Am Fam Physician. 2002;66(8):1548-1549
Major guidelines regarding colon cancer screening suggest beginning such testing at 50 years of age in patients at average risk. Imperiale and colleagues detailed the results of a large screening trial of colonoscopy for cancer and polyps among patients who were 40 to 49 years of age, who would not be offered screening according to present guidelines.
The investigators analyzed data from a patient population that received colonoscopy screening as an employee benefit for all persons who were at least 40 years of age. All patients were asymptomatic for any bowel disease and had no personal history of colorectal cancer, colorectal polyps, or inflammatory bowel disease. Of the 3,421 employees screened by colonoscopy, 906 were 40 to 49 years of age. Male subjects comprised 61 percent of participants.
Nearly 90 percent of screened patients who were 40 to 49 years of age had either no polyps or only hyperplastic polyps. Advanced neoplasia was defined as a tubular adenoma at least 1 cm in diameter, any polyp with villous features, any tissue with high-grade dysplasia, or a cancer. Advanced lesions were found in 3.5 percent of patients. If tubular adenomas at least 1 cm in diameter were not considered an advanced lesion, the rate decreased to 2.3 percent. No cancerous lesion was detected in the entire cohort of 40- to 49-year-old subjects. By comparison, advanced neoplasia rates were 4.1 percent in the 50- to 59-year-old group, 7.8 percent in the 60- to 69-year-old group, and 11.8 percent in patients who were at least 70 years of age.

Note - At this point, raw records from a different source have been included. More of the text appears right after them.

def State.ledLoad_may : Nat :=
  may_freeCtr ||| State.draw_may ||| State.ledgerEcc_may ||| State.ledRead_may
theorem ledLoad_keeps {M : Nat} {S0 : State} {s : State} (n w : Nat) (ecc : Ecc) (gs : Keeps M S0 s) (gm : State.ledLoad_may &&& M = State.ledLoad_may := by decide +kernel) :
    Keeps M S0 (State.ledLoad s n w ecc).2 := by
  unfold State.ledLoad
  repeat' first
    | with_reducible assumption
    | refine keeps_fst (by with_reducible assumption) ?_
    | refine keeps_snd (by with_reducible assumption) ?_
    | (intro x; refine keeps_cut (m := M) (s0 := S0) (x := x) ?_ ?_; all_goals first | (intro hx; clear_value x) | subst x)
    | (intro x; clear_value x)
    | intro _
    | with_reducible exact may_trans gm (by decide +kernel)
    | with_reducible apply keeps_ite | with_reducible apply keeps_ite1 | with_reducible apply keeps_ite2
    | with_reducible apply draw_keeps | with_reducible apply ledgerEcc_keeps | with_reducible apply ledRead_keeps
    | dsimp -zeta -zetaHave only | lift_lets -underBinder | split | with_reducible apply keeps_freeCtr

def State.load_may : Nat :=
  State.draw_may ||| State.ledLoad_may
theorem load_keeps {M : Nat} {S0 : State} {s : State} (r : Run) (l : LForm) (ecc : Ecc) (gs : Keeps M S0 s) (gm : State.load_may &&& M = State.load_may := by decide +kernel) :
    Keeps M S0 (State.load s r l ecc).2 := by
  unfold State.load
  repeat' first
    | with_reducible assumption
    | refine keeps_fst (by with_reducible assumption) ?_
    | refine keeps_snd (by with_reducible assumption) ?_
    | (intro x; refine keeps_cut (m := M) (s0 := S0) (x := x) ?_ ?_; all_goals first | (intro hx; clear_value x) | subst x)
    | (intro x; clear_value x)
    | intro _
    | with_reducible exact may_trans gm (by decide +kernel)
    | with_reducible apply keeps_ite | with_reducible apply keeps_ite1 | with_reducible apply keeps_ite2
    | with_reducible apply draw_keeps | with_reducible apply ledLoad_keeps | dsimp -zeta -zetaHave only | lift_lets -underBinder | split

def State.commitStore_may : Nat :=
  may .TRIP_STATE ||| State.wrLed_may
theorem commitStore_keeps {M : Nat} {S0 : State} {s : State} (kind n w : Nat) (high : Bool) (x : Word32) (gs : Keeps M S0 s) (gm : State.commitStore_may &&& M = State.commitStore_may := by decide +kernel) :
    Keeps M S0 (State.commitStore s kind n w high x) := by
  unfold State.commitStore
  repeat' first
    | with_reducible assumption
    | (intro x; refine keeps_cut (m := M) (s0 := S0) (x := x) ?_ ?_; all_goals first | (intro hx; clear_value x) | subst x)
    | (intro x; clear_value x)
    | intro _
    | with_reducible exact may_trans gm (by decide +kernel)
    | with_reducible apply keeps_ite | with_reducible apply wrLed_keeps | with_reducible apply keeps_wr | dsimp -zeta -zetaHave only
    | lift_lets -underBinder | split

def State.offerPacket_may : Nat :=
  may .PUSH_REFUSED ||| State.count_may ||| State.push_may
theorem offerPacket_keeps {M : Nat} {S0 : State} {s : State} (p q : Nat) (ws : List Word64) (gs : Keeps M S0 s) (gm : State.offerPacket_may &&& M = State.offerPacket_may := by decide +kernel) :
    Keeps M S0 (State.offerPacket s p q ws) := by
  unfold State.offerPacket
  repeat' first
    | with_reducible assumption
    | refine keeps_fst (by with_reducible assumption) ?_
    | refine keeps_snd (by with_reducible assumption) ?_
    | (intro x; refine keeps_cut (m := M) (s0 := S0) (x := x) ?_ ?_; all_goals first | (intro hx; clear_value x) | subst x)
    | (intro x; clear_value x)
    | intro _
    | with_reducible exact may_trans gm (by decide +kernel)
    | with_reducible apply keeps_ite | with_reducible apply count_keeps | with_reducible apply push_keeps | dsimp -zeta -zetaHave only
    | lift_lets -underBinder | split

def State.commitPushes_may : Nat :=
  may .PUSH_REFUSED ||| State.count_may ||| State.offerPacket_may
theorem commitPushes_keeps0 {S0 : State} (p : Nat) (l : List (Nat × Word64 × Bool)) :
    ∀ {s : State} (o : Tbl (List Word64)), Keeps State.commitPushes_may S0 s → Keeps State.commitPushes_may S0 (State.commitPushes s p l o) := by
  induction l with
  | nil => intro s o gs; exact keeps_forList gs (fun s _ h => count_keeps _ _ _ _ h)
  | cons x l ih =>
    intro s o gs
    unfold State.commitPushes
    exact keeps_ite (ih _ (offerPacket_keeps _ _ _ gs)) (ih _ gs)
theorem commitPushes_keeps {M : Nat} {S0 s : State} (p : Nat) (l : List (Nat × Word64 × Bool)) (o : Tbl (List Word64)) (gs : Keeps M S0 s)
    (gm : State.commitPushes_may &&& M = State.commitPushes_may := by decide +kernel) : Keeps M S0 (State.commitPushes s p l o) :=
  gs.trans ((commitPushes_keeps0 p l o (keeps_refl _ s)).mono gm)

def State.popWords_may : Nat :=
  State.pop_may
theorem popWords_keeps0 {S0 : State} (f : Nat) : ∀ {s : State} (q n : Nat), Keeps State.popWords_may S0 s → Keeps State.popWords_may S0 (State.popWords s q n f) := by
  induction f with
  | zero => intro s q n gs; exact gs
  | succ f ih =>
    intro s q n gs
    unfold State.popWords
    refine keeps_ite gs ?_
    split <;> rename_i h <;> have h := keeps_fst h (pop_keeps q gs)
    · exact ih _ _ h
    · exact h
theorem popWords_keeps {M : Nat} {S0 s : State} (q n f : Nat) (gs : Keeps M S0 s)
    (gm : State.popWords_may &&& M = State.popWords_may := by decide +kernel) : Keeps M S0 (State.popWords s q n f) :=
  gs.trans ((popWords_keeps0 f q n (keeps_refl _ s)).mono gm)

def State.commitWrite_may : Nat :=
  may .OBJW_DROPPED ||| may .TEST_DAC ||| State.count_may ||| State.askUrgent_may
theorem commitWrite_keeps {M : Nat} {S0 : State} {s : State} (p : Prog) (own : Option Nat) (entry : Nat) (v : Word32) (gs : Keeps M S0 s) (gm : State.commitWrite_may &&& M = State.commitWrite_may := by decide +kernel) :
    Keeps M S0 (State.commitWrite s p own entry v) := by
  unfold State.commitWrite
  repeat' first
    | with_reducible assumption
    | (intro x; refine keeps_cut (m := M) (s0 := S0) (x := x) ?_ ?_; all_goals first | (intro hx; clear_value x) | subst x)
    | (intro x; clear_value x)
    | intro _
    | with_reducible exact may_trans gm (by decide +kernel)
    | with_reducible apply keeps_ite | with_reducible apply count_keeps | with_reducible apply askUrgent_keeps
    | with_reducible apply keeps_wr | dsimp -zeta -zetaHave only | lift_lets -underBinder | split
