-- ==== Sys2Proof/Laws/KeepsHost.lean ====
section
/-! SUPPORT. One lemma per operation: all that it may change, that the waiting commands stay, and that the canonical form is kept. Here:
COMMIT, plan swap, dictionary writes and modes. `X_may` is the mask of what the operation `X` may change. -/
namespace Sys2Proof.Machine

set_option Elab.async false
set_option linter.unusedTactic false
set_option linter.unreachableTactic false

-- Commit.lean

def State.overlay_may : Nat :=
  mayAll
theorem overlay_keeps {M : Nat} {S0 : State} {s : State} (l : List (Nat × Int)) (gs : Keeps M S0 s) (gm : State.overlay_may &&& M = State.overlay_may := by decide +kernel) :
    Keeps M S0 (State.overlay s l) := by
  unfold State.overlay
  repeat' first
    | with_reducible assumption | intro _
    | with_reducible exact may_trans gm (by decide +kernel)
    | with_reducible exact may_trans (may_trans gm (by decide +kernel)) (may_reg _)
    | with_reducible apply keeps_ite | with_reducible apply keeps_foldl | with_reducible apply keeps_wr | dsimp -zeta -zetaHave only
    | split

def State.modeChannel_may : Nat :=
  may .CH_FLAGS ||| may .absErr ||| may .absHave ||| may .edgeAt ||| may .edgeN ||| may .ssiMono ||| may .ssiOld ||| may .ssiState
  ||| State.endCause_may ||| State.devOff_may ||| State.chInvalid_may ||| State.chValid_may
theorem modeChannel_keeps {M : Nat} {S0 : State} {s : State} (c : Nat) (gs : Keeps M S0 s) (gm : State.modeChannel_may &&& M = State.modeChannel_may := by decide +kernel) :
    Keeps M S0 (State.modeChannel s c) := by
  unfold State.modeChannel
  repeat' first
    | with_reducible assumption
    | (intro x; refine keeps_cut (m := M) (s0 := S0) (x := x) ?_ ?_; all_goals first | (intro hx; clear_value x) | subst x)
    | (intro x; clear_value x)
    | intro _
    | with_reducible exact may_trans gm (by decide +kernel)
    | with_reducible apply keeps_ite | with_reducible apply wrBit_keeps | with_reducible apply endCause_keeps
    | with_reducible apply devOff_keeps | with_reducible apply chInvalid_keeps | with_reducible apply chValid_keeps
    | with_reducible apply keeps_wr | dsimp -zeta -zetaHave only | lift_lets -underBinder | split

def State.rebase_may : Nat :=
  may_streams ||| may .srcFrom ||| may .srcGoal ||| may .srcLost ||| may .srcMark ||| may .srcNew ||| may .srcOk ||| may .srcSpan
theorem rebase_keeps {M : Nat} {S0 : State} {s : State} (n : Nat) (gs : Keeps M S0 s) (gm : State.rebase_may &&& M = State.rebase_may := by decide +kernel) :
    Keeps M S0 (State.rebase s n) := by
  unfold State.rebase
  repeat' first
    | with_reducible assumption
    | (intro x; refine keeps_cut (m := M) (s0 := S0) (x := x) ?_ ?_; all_goals first | (intro hx; clear_value x) | subst x)
    | (intro x; clear_value x)
    | intro _
    | with_reducible exact may_trans gm (by decide +kernel)
    | with_reducible apply keeps_ite | with_reducible apply keeps_wr
    | with_reducible exact Tbl.wf_nil
    | with_reducible apply Tbl.wf_tset | with_reducible apply Tbl.wf_filter | with_reducible apply Tbl.wf_tmap
    | with_reducible refine (Keeps.can (m := M) (s := S0) ?_ (by assumption)).streams | dsimp -zeta -zetaHave only
    | lift_lets -underBinder | split | with_reducible apply keeps_streams

def State.adoptAxis_may : Nat :=
  may .LOW_MARK ||| may .SHAPE_RMS ||| State.emptyQueue_may ||| State.limitInputs_may ||| State.resetAdapt_may |||
  State.dropDiag_may ||| State.activateSig_may ||| State.rebase_may
theorem adoptAxis_keeps {M : Nat} {S0 : State} {s : State} {old : State} (l : List (Nat × Int)) (n : Nat) (gs : Keeps M S0 s) (gold : Keeps M S0 old) (gm : State.adoptAxis_may &&& M = State.adoptAxis_may := by decide +kernel) :
    Keeps M S0 (State.adoptAxis s old l n) := by
  unfold State.adoptAxis
  repeat' first
    | with_reducible assumption
    | (intro x; refine keeps_cut (m := M) (s0 := S0) (x := x) ?_ ?_; all_goals first | (intro hx; clear_value x) | subst x)
    | (intro x; clear_value x)
    | intro _
    | with_reducible exact may_trans gm (by decide +kernel)
    | with_reducible apply keeps_ite | with_reducible apply keeps_iff | with_reducible apply emptyQueue_keeps
    | with_reducible apply limitInputs_keeps | with_reducible apply resetAdapt_keeps | with_reducible apply dropDiag_keeps
    | with_reducible apply activateSig_keeps | with_reducible apply rebase_keeps | with_reducible apply keeps_wr
    | dsimp -zeta -zetaHave only | lift_lets -underBinder | split

def State.invertSense_may : Nat :=
  State.senseChange_may
theorem invertSense_keeps {M : Nat} {S0 : State} {s : State} (i : Nat) (gs : Keeps M S0 s) (gm : State.invertSense_may &&& M = State.invertSense_may := by decide +kernel) :
    Keeps M S0 (State.invertSense s i) := by
  unfold State.invertSense
  repeat' first
    | with_reducible assumption
    | (intro x; refine keeps_cut (m := M) (s0 := S0) (x := x) ?_ ?_; all_goals first | (intro hx; clear_value x) | subst x)
    | (intro x; clear_value x)
    | intro _
    | with_reducible exact may_trans gm (by decide +kernel)
    | with_reducible apply keeps_ite | with_reducible apply senseChange_keeps | dsimp -zeta -zetaHave only | lift_lets -underBinder

def State.adoptRest_may : Nat :=
  may .cvUrg ||| may .syncLevel ||| may .syncNext ||| State.emptyQueue_may ||| State.chBounds_may ||| State.cvRejoin_may |||
  State.modeChannel_may ||| State.invertSense_may
theorem adoptRest_keeps {M : Nat} {S0 : State} {s : State} {old : State} (gs : Keeps M S0 s) (gold : Keeps M S0 old) (gm : State.adoptRest_may &&& M = State.adoptRest_may := by decide +kernel) :
    Keeps M S0 (State.adoptRest s old) := by
  unfold State.adoptRest
  repeat' first
    | with_reducible assumption
    | (intro x; refine keeps_cut (m := M) (s0 := S0) (x := x) ?_ ?_; all_goals first | (intro hx; clear_value x) | subst x)
    | (intro x; clear_value x)
    | intro _
    | with_reducible exact may_trans gm (by decide +kernel)
    | with_reducible apply keeps_ite | with_reducible apply keeps_forAll | with_reducible apply keeps_iff
    | with_reducible apply emptyQueue_keeps | with_reducible apply chBounds_keeps | with_reducible apply cvRejoin_keeps
    | with_reducible apply modeChannel_keeps | with_reducible apply invertSense_keeps | with_reducible apply keeps_wr
    | dsimp -zeta -zetaHave only | lift_lets -underBinder | split

def State.adoptPlan_may : Nat :=
  may_progs ||| may .BASIN_BANK ||| may .EFFECTIVE_SPARE ||| may .FALLBACK_FOR ||| may .leaveFallback ||| may .planBuild ||| may
  .planPlaced ||| State.setRed_may ||| State.cfg_may ||| State.switchTo_may ||| State.setFallback_may
theorem adoptPlan_keeps {M : Nat} {S0 : State} {s : State} (x : NewSet) (gs : Keeps M S0 s) (gm : State.adoptPlan_may &&& M = State.adoptPlan_may := by decide +kernel) :
    Keeps M S0 (State.adoptPlan s x) := by
  unfold State.adoptPlan
  repeat' first
    | with_reducible assumption
    | (intro x; refine keeps_cut (m := M) (s0 := S0) (x := x) ?_ ?_; all_goals first | (intro hx; clear_value x) | subst x)
    | (intro x; clear_value x)
    | intro _
    | with_reducible exact may_trans gm (by decide +kernel)
    | with_reducible apply keeps_ite | with_reducible apply keeps_iff | with_reducible apply keeps_foldl
    | with_reducible apply setRed_keeps | with_reducible apply cfg_keeps | with_reducible apply switchTo_keeps
    | with_reducible apply setFallback_keeps | with_reducible apply keeps_wr | dsimp -zeta -zetaHave only | lift_lets -underBinder
    | split | with_reducible apply keeps_progs

def State.adopt_may : Nat :=
  may_newSet ||| State.checkSync_may ||| State.overlay_may ||| State.adoptAxis_may ||| State.adoptRest_may ||| State.adoptPlan_may
theorem adopt_keeps {M : Nat} {S0 : State} {s : State} (x : NewSet) (gs : Keeps M S0 s) (gm : State.adopt_may &&& M = State.adopt_may := by decide +kernel) :
    Keeps M S0 (State.adopt s x) := by
  unfold State.adopt
  repeat' first
    | with_reducible assumption
    | (intro x; refine keeps_cut (m := M) (s0 := S0) (x := x) ?_ ?_; all_goals first | (intro hx; clear_value x) | subst x)
    | (intro x; clear_value x)
    | intro _
    | with_reducible exact may_trans gm (by decide +kernel)
    | with_reducible apply keeps_ite | with_reducible apply keeps_forAll | with_reducible apply checkSync_keeps
    | with_reducible apply overlay_keeps | with_reducible apply adoptAxis_keeps | with_reducible apply adoptRest_keeps
    | with_reducible apply adoptPlan_keeps | dsimp -zeta -zetaHave only | lift_lets -underBinder | split
    | with_reducible apply keeps_newSet

def State.tryCommit_may : Nat :=
  may_newSet ||| may .commitRun ||| may .loadEnd ||| State.overlay_may
theorem tryCommit_keeps0 {S0 : State} {s t : State} (gs : Keeps State.tryCommit_may S0 s) (e : State.tryCommit s = .inr t) : Keeps State.tryCommit_may S0 t := by
  unfold State.tryCommit at e
  dsimp only at e
  split at e
  · cases e
  · split at e
    · cases e
    · split at e
      · cases e
      · cases e
        exact keeps_wr (keeps_wr (keeps_newSet gs (by decide +kernel)) _ _ _ (by decide +kernel)) _ _ _
          (by decide +kernel)
theorem tryCommit_keeps {M : Nat} {S0 s t : State} (gs : Keeps M S0 s) (e : State.tryCommit s = .inr t)
    (gm : State.tryCommit_may &&& M = State.tryCommit_may := by decide +kernel) : Keeps M S0 t :=
  gs.trans ((tryCommit_keeps0 (keeps_refl _ s) e).mono gm)

def State.commit_may : Nat :=
  State.report_may ||| State.tryCommit_may
theorem commit_keeps0 {S0 : State} {s : State} (gs : Keeps State.commit_may S0 s) : Keeps State.commit_may S0 (State.commit s).1 := by
  unfold State.commit
  dsimp only
  refine keeps_ite1 (report_keeps _ gs) (keeps_ite1 (report_keeps _ gs) (keeps_ite1 (report_keeps _ gs) ?_))
  split
  · exact report_keeps _ gs
  · exact tryCommit_keeps gs ‹_›
theorem commit_keeps {M : Nat} {S0 : State} {s : State} (gs : Keeps M S0 s) (gm : State.commit_may &&& M = State.commit_may := by decide +kernel) :
    Keeps M S0 (State.commit s).1 :=
  gs.trans ((commit_keeps0  (keeps_refl _ s)).mono gm)

def execCommit_may : Nat :=
  State.transact_may ||| State.commit_may
theorem execCommit_keeps {M : Nat} {S0 : State} (h : Hdr) {s : State} (gs : Keeps M S0 s) (gm : execCommit_may &&& M = execCommit_may := by decide +kernel) :
    KeepsO M S0 (execCommit h s) := by
  unfold execCommit
  repeat' first
    | with_reducible assumption
    | refine keeps_fst (by with_reducible assumption) ?_
    | refine keeps_snd (by with_reducible assumption) ?_
    | intro _
    | with_reducible exact may_trans gm (by decide +kernel)
    | with_reducible apply keeps_ite | with_reducible apply transact_keeps | with_reducible apply commit_keeps
    | with_reducible apply keepsO_next | with_reducible apply keepsO_ite
    | exact keepsO_fault
    | dsimp -zeta -zetaHave only

def State.saveSet_may : Nat :=
  State.flashConfig_may
theorem saveSet_keeps {M : Nat} {S0 : State} {s : State} (gs : Keeps M S0 s)
    (gm : State.saveSet_may &&& M = State.saveSet_may := by decide +kernel) : Keeps M S0 (State.saveSet s) := by
  unfold State.saveSet
  split
  · exact flashConfig_keeps _ gs ‹_› (may_trans gm (by decide +kernel))
  · exact gs

def execCommitTakesEffect_may : Nat :=
  may_staged ||| may .commitRun ||| State.cfg_may ||| State.finish_may ||| State.report_may ||| State.adopt_may |||
  State.saveSet_may
theorem execCommitTakesEffect_keeps {M : Nat} {S0 : State} {s : State} (gs : Keeps M S0 s) (gm : execCommitTakesEffect_may &&& M = execCommitTakesEffect_may := by decide +kernel) :
    KeepsO M S0 (execCommitTakesEffect s) := by
  unfold execCommitTakesEffect
  repeat' first
    | with_reducible assumption
    | (intro x; refine keeps_cut (m := M) (s0 := S0) (x := x) ?_ ?_; all_goals first | (intro hx; clear_value x) | subst x)
    | (intro x; clear_value x)
    | intro _
    | with_reducible exact may_trans gm (by decide +kernel)
    | with_reducible apply keeps_ite | with_reducible apply cfg_keeps | with_reducible apply finish_keeps
    | with_reducible apply report_keeps | with_reducible apply adopt_keeps | with_reducible apply saveSet_keeps
    | with_reducible apply keeps_wr
    | with_reducible exact Tbl.wf_nil
    | with_reducible apply Tbl.wf_tset | with_reducible apply Tbl.wf_filter | with_reducible apply Tbl.wf_tmap
    | with_reducible refine (Keeps.can (m := M) (s := S0) ?_ (by assumption)).staged | with_reducible apply keepsO_next
    | with_reducible apply keepsO_ite
    | exact keepsO_fault
    | dsimp -zeta -zetaHave only | lift_lets -underBinder | split | with_reducible apply keeps_staged

def State.swapStart_may : Nat :=
  may .SWAP_STATE ||| may .swapImg
theorem swapStart_keeps {M : Nat} {S0 : State} {s : State} (v : Nat) (gs : Keeps M S0 s) (gm : State.swapStart_may &&& M = State.swapStart_may := by decide +kernel) :
    Keeps M S0 (State.swapStart s v) := by
  unfold State.swapStart
  repeat' first
    | with_reducible assumption | intro _
    | with_reducible exact may_trans gm (by decide +kernel)
    | with_reducible apply keeps_ite | with_reducible apply keeps_wr | dsimp -zeta -zetaHave only

def State.trySwap_may : Nat :=
  State.flashConfig_may ||| State.overlay_may
theorem trySwap_keeps0 {S0 : State} {s t : State} {x : NewSet} (v : Nat) (gs : Keeps State.trySwap_may S0 s) (e : State.trySwap s v = .inr (t, x)) :
    Keeps State.trySwap_may S0 t := by
  unfold State.trySwap at e
  dsimp only at e
  split at e
  · cases e
  · split at e
    · cases e
    · split at e
      · cases e
      · split at e
        · cases e
        · rename_i h
          cases e
          exact flashConfig_keeps _ gs h
theorem trySwap_keeps {M : Nat} {S0 s t : State} {x : NewSet} (v : Nat) (gs : Keeps M S0 s) (e : State.trySwap s v = .inr (t, x))
    (gm : State.trySwap_may &&& M = State.trySwap_may := by decide +kernel) : Keeps M S0 t :=
  gs.trans ((trySwap_keeps0 v (keeps_refl _ s) e).mono gm)

def State.imageSelect_may : Nat :=
  may_chunks ||| may .IMAGE_SEL ||| State.showImage_may
theorem imageSelect_keeps {M : Nat} {S0 : State} {s : State} (v : Nat) (gs : Keeps M S0 s) (gm : State.imageSelect_may &&& M = State.imageSelect_may := by decide +kernel) :
    Keeps M S0 (State.imageSelect s v) := by
  unfold State.imageSelect
  repeat' first
    | with_reducible assumption
    | (intro x; refine keeps_cut (m := M) (s0 := S0) (x := x) ?_ ?_; all_goals first | (intro hx; clear_value x) | subst x)
    | (intro x; clear_value x)
    | intro _
    | with_reducible exact may_trans gm (by decide +kernel)
    | with_reducible apply keeps_ite | with_reducible apply keeps_iff | with_reducible apply showImage_keeps
    | with_reducible apply keeps_wr | dsimp -zeta -zetaHave only | lift_lets -underBinder | split | with_reducible apply keeps_chunks
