def State.meanDelay_may : Nat :=
  may .LINK_DELAY ||| State.draw_may
theorem meanDelay_keeps {M : Nat} {S0 : State} {s : State} (p : Nat) (l : List Int) (gs : Keeps M S0 s) (gm : State.meanDelay_may &&& M = State.meanDelay_may := by decide +kernel) :
    Keeps M S0 (State.meanDelay s p l) := by
  unfold State.meanDelay
  repeat' first
    | with_reducible assumption
    | refine keeps_fst (by with_reducible assumption) ?_
    | refine keeps_snd (by with_reducible assumption) ?_
    | (intro x; refine keeps_cut (m := M) (s0 := S0) (x := x) ?_ ?_; all_goals first | (intro hx; clear_value x) | subst x)
    | (intro x; clear_value x)
    | intro _
    | with_reducible exact may_trans gm (by decide +kernel)
    | with_reducible apply keeps_ite | with_reducible apply draw_keeps | with_reducible apply keeps_wr | dsimp -zeta -zetaHave only
    | lift_lets -underBinder | split

def execLinkProbeAnswer_may : Nat :=
  may_delays ||| State.at_may ||| State.probeIn_may ||| State.meanDelay_may
theorem execLinkProbeAnswer_keeps0 {S0 : State} {s : State} (t : Nat) (port : Fin 3) (t1 t2 t3 phase : Nat) (gs : Keeps execLinkProbeAnswer_may S0 s) :
    KeepsO execLinkProbeAnswer_may S0 (execLinkProbeAnswer t port t1 t2 t3 phase s) := by
  unfold execLinkProbeAnswer
  dsimp only
  have h0 := at_keeps t gs
  refine keepsO_next (keeps_ite h0 ?_)
  split
  · exact keeps_fst (by with_reducible assumption) (probeIn_keeps _ _ h0)
  · rename_i h
    have h := keeps_fst h (probeIn_keeps _ _ h0)
    refine meanDelay_keeps _ _ (keeps_delays h (by decide +kernel) (fun c0 => Tbl.wf_tset (h.can c0).delays) (fun c0 p hp => ?_))
    unfold tset at hp
    split at hp
    · exact (h.can c0).each p (List.mem_filter.mp hp).1
    · rcases mem_tins hp with rfl | hp
      · exact (List.length_take .. ▸ Nat.min_le_left ..)
      · exact (h.can c0).each p (List.mem_filter.mp hp).1
theorem execLinkProbeAnswer_keeps {M : Nat} {S0 : State} (t : Nat) (port : Fin 3) (t1 t2 t3 : Nat) (phase : Nat) {s : State} (gs : Keeps M S0 s) (gm : execLinkProbeAnswer_may &&& M = execLinkProbeAnswer_may := by decide +kernel) :
    KeepsO M S0 (execLinkProbeAnswer t port t1 t2 t3 phase s) :=
  ⟨fun t e => gs.trans (((execLinkProbeAnswer_keeps0 _ _ _ _ _ _ (keeps_refl _ s)).next t e).mono gm)⟩

def State.findHead_may : Nat :=
  may .TIME_HEAD
theorem findHead_keeps {M : Nat} {S0 : State} {s : State} (gs : Keeps M S0 s) (gm : State.findHead_may &&& M = State.findHead_may := by decide +kernel) :
    Keeps M S0 (State.findHead s) := by
  unfold State.findHead
  repeat' first
    | with_reducible assumption | intro _
    | with_reducible exact may_trans gm (by decide +kernel)
    | with_reducible apply keeps_ite | with_reducible apply keeps_wr | dsimp -zeta -zetaHave only | split

def execActiveHeadLapse_may : Nat :=
  State.at_may ||| State.findHead_may
theorem execActiveHeadLapse_keeps {M : Nat} {S0 : State} (t : Nat) {s : State} (gs : Keeps M S0 s) (gm : execActiveHeadLapse_may &&& M = execActiveHeadLapse_may := by decide +kernel) :
    KeepsO M S0 (execActiveHeadLapse t s) := by
  unfold execActiveHeadLapse
  repeat' first
    | with_reducible assumption | intro _
    | with_reducible exact may_trans gm (by decide +kernel)
    | with_reducible apply keeps_ite | with_reducible apply at_keeps | with_reducible apply findHead_keeps
    | with_reducible apply keepsO_next | with_reducible apply keepsO_ite
    | exact keepsO_fault
    | dsimp -zeta -zetaHave only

The authors concluded there was a “low yield” to screening colonoscopy in patients 40 to 49 years of age, which supported the recommendation from current guidelines to start screening at 50 years of age and beyond.
editor's note: Studies with so-called “negative” results, where the suggested intervention or treatment does not improve outcomes, rarely get much attention in the lay press or medical literature. While previous results from Imperiale's investigative group have generated some controversy for appearing to promote screening colonoscopy over sigmoidoscopy, one has to respect the scientific discipline it required from the authors and the journal to promulgate the results of this analysis, where not a single cancer was found among the 906 persons screened.—b.z.